## Task statement
From the data below, set down exactly the lines between the one holding "(s.setReg r v).pc = s.pc := rfl" and the one holding "(s.setReg r v).pins = s.pins := rfl", inclusive, and no others.

Data extracts: Begin

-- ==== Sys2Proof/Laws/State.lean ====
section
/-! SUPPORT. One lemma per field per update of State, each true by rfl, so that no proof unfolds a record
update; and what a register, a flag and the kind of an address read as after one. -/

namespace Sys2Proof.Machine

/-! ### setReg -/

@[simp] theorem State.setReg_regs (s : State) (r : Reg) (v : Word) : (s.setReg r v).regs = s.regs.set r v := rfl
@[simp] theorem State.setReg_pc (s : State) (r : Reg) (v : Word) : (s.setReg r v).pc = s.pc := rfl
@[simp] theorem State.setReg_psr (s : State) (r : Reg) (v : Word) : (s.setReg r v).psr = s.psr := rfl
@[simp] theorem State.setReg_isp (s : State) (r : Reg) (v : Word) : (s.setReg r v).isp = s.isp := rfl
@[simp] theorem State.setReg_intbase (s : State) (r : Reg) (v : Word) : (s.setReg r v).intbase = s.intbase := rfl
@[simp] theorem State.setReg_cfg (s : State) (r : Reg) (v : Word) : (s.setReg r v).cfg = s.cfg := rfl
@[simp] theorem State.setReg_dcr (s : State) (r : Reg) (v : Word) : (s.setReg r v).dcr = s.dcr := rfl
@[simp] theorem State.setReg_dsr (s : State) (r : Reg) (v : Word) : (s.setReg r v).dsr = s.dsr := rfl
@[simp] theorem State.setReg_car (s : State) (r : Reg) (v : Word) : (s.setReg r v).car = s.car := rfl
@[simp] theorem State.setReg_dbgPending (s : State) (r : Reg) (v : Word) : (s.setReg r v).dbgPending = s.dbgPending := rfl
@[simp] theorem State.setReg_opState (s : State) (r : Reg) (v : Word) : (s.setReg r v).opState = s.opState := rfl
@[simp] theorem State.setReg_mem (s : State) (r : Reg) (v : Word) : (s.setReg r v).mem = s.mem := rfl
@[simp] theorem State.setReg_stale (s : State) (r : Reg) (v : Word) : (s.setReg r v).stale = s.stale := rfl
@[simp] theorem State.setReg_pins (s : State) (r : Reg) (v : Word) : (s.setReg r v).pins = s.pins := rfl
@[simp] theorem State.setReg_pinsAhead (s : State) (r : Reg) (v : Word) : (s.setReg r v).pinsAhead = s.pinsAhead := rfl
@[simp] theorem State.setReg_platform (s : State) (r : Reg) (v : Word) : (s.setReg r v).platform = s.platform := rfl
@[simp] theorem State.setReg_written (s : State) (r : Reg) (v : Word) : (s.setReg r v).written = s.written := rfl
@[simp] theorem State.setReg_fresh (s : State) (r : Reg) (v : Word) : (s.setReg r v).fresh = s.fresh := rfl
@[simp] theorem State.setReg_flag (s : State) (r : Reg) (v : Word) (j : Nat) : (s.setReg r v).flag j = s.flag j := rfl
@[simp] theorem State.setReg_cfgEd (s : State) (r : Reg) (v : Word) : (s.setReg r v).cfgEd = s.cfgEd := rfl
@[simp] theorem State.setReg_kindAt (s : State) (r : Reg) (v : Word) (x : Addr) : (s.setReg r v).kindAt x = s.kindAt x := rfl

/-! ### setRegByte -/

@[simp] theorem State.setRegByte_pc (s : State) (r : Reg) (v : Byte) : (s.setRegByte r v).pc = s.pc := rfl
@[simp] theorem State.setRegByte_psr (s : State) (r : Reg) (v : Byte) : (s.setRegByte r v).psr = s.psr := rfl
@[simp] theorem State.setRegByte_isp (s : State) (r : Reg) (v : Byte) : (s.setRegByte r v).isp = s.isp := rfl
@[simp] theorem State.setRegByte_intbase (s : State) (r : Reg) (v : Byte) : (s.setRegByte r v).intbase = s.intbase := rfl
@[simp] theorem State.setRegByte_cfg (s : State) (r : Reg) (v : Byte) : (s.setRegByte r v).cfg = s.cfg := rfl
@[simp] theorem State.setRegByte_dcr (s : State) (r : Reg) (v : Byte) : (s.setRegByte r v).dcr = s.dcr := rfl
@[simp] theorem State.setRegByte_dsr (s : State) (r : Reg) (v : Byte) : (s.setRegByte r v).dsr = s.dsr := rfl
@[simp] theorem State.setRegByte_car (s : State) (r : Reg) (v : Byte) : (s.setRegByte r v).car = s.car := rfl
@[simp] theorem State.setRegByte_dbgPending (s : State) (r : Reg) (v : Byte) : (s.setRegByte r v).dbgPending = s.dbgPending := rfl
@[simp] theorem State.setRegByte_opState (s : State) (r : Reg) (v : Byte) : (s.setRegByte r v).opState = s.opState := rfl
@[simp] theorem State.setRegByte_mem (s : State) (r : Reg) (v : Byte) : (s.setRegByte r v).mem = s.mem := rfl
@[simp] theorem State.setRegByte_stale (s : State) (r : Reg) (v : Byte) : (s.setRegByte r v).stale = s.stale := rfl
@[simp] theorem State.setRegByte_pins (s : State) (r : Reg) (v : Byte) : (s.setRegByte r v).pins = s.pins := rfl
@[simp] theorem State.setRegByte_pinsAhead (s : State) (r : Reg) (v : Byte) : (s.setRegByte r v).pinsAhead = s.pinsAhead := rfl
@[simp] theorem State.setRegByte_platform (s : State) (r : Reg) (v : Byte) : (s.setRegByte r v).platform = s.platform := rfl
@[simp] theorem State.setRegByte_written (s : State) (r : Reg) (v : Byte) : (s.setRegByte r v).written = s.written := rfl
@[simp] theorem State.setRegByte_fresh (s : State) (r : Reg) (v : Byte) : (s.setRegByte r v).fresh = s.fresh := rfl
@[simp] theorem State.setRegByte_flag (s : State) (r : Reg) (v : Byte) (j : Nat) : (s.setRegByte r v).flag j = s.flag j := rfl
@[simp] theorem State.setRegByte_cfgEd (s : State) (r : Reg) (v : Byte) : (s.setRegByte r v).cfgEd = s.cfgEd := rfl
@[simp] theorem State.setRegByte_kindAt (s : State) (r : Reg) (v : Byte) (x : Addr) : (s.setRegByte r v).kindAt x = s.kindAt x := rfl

Data extracts: End

## Task answer
@[simp] theorem State.setReg_pc (s : State) (r : Reg) (v : Word) : (s.setReg r v).pc = s.pc := rfl
@[simp] theorem State.setReg_psr (s : State) (r : Reg) (v : Word) : (s.setReg r v).psr = s.psr := rfl
@[simp] theorem State.setReg_isp (s : State) (r : Reg) (v : Word) : (s.setReg r v).isp = s.isp := rfl
@[simp] theorem State.setReg_intbase (s : State) (r : Reg) (v : Word) : (s.setReg r v).intbase = s.intbase := rfl
@[simp] theorem State.setReg_cfg (s : State) (r : Reg) (v : Word) : (s.setReg r v).cfg = s.cfg := rfl
@[simp] theorem State.setReg_dcr (s : State) (r : Reg) (v : Word) : (s.setReg r v).dcr = s.dcr := rfl
@[simp] theorem State.setReg_dsr (s : State) (r : Reg) (v : Word) : (s.setReg r v).dsr = s.dsr := rfl
@[simp] theorem State.setReg_car (s : State) (r : Reg) (v : Word) : (s.setReg r v).car = s.car := rfl
@[simp] theorem State.setReg_dbgPending (s : State) (r : Reg) (v : Word) : (s.setReg r v).dbgPending = s.dbgPending := rfl
@[simp] theorem State.setReg_opState (s : State) (r : Reg) (v : Word) : (s.setReg r v).opState = s.opState := rfl
@[simp] theorem State.setReg_mem (s : State) (r : Reg) (v : Word) : (s.setReg r v).mem = s.mem := rfl
@[simp] theorem State.setReg_stale (s : State) (r : Reg) (v : Word) : (s.setReg r v).stale = s.stale := rfl
@[simp] theorem State.setReg_pins (s : State) (r : Reg) (v : Word) : (s.setReg r v).pins = s.pins := rfl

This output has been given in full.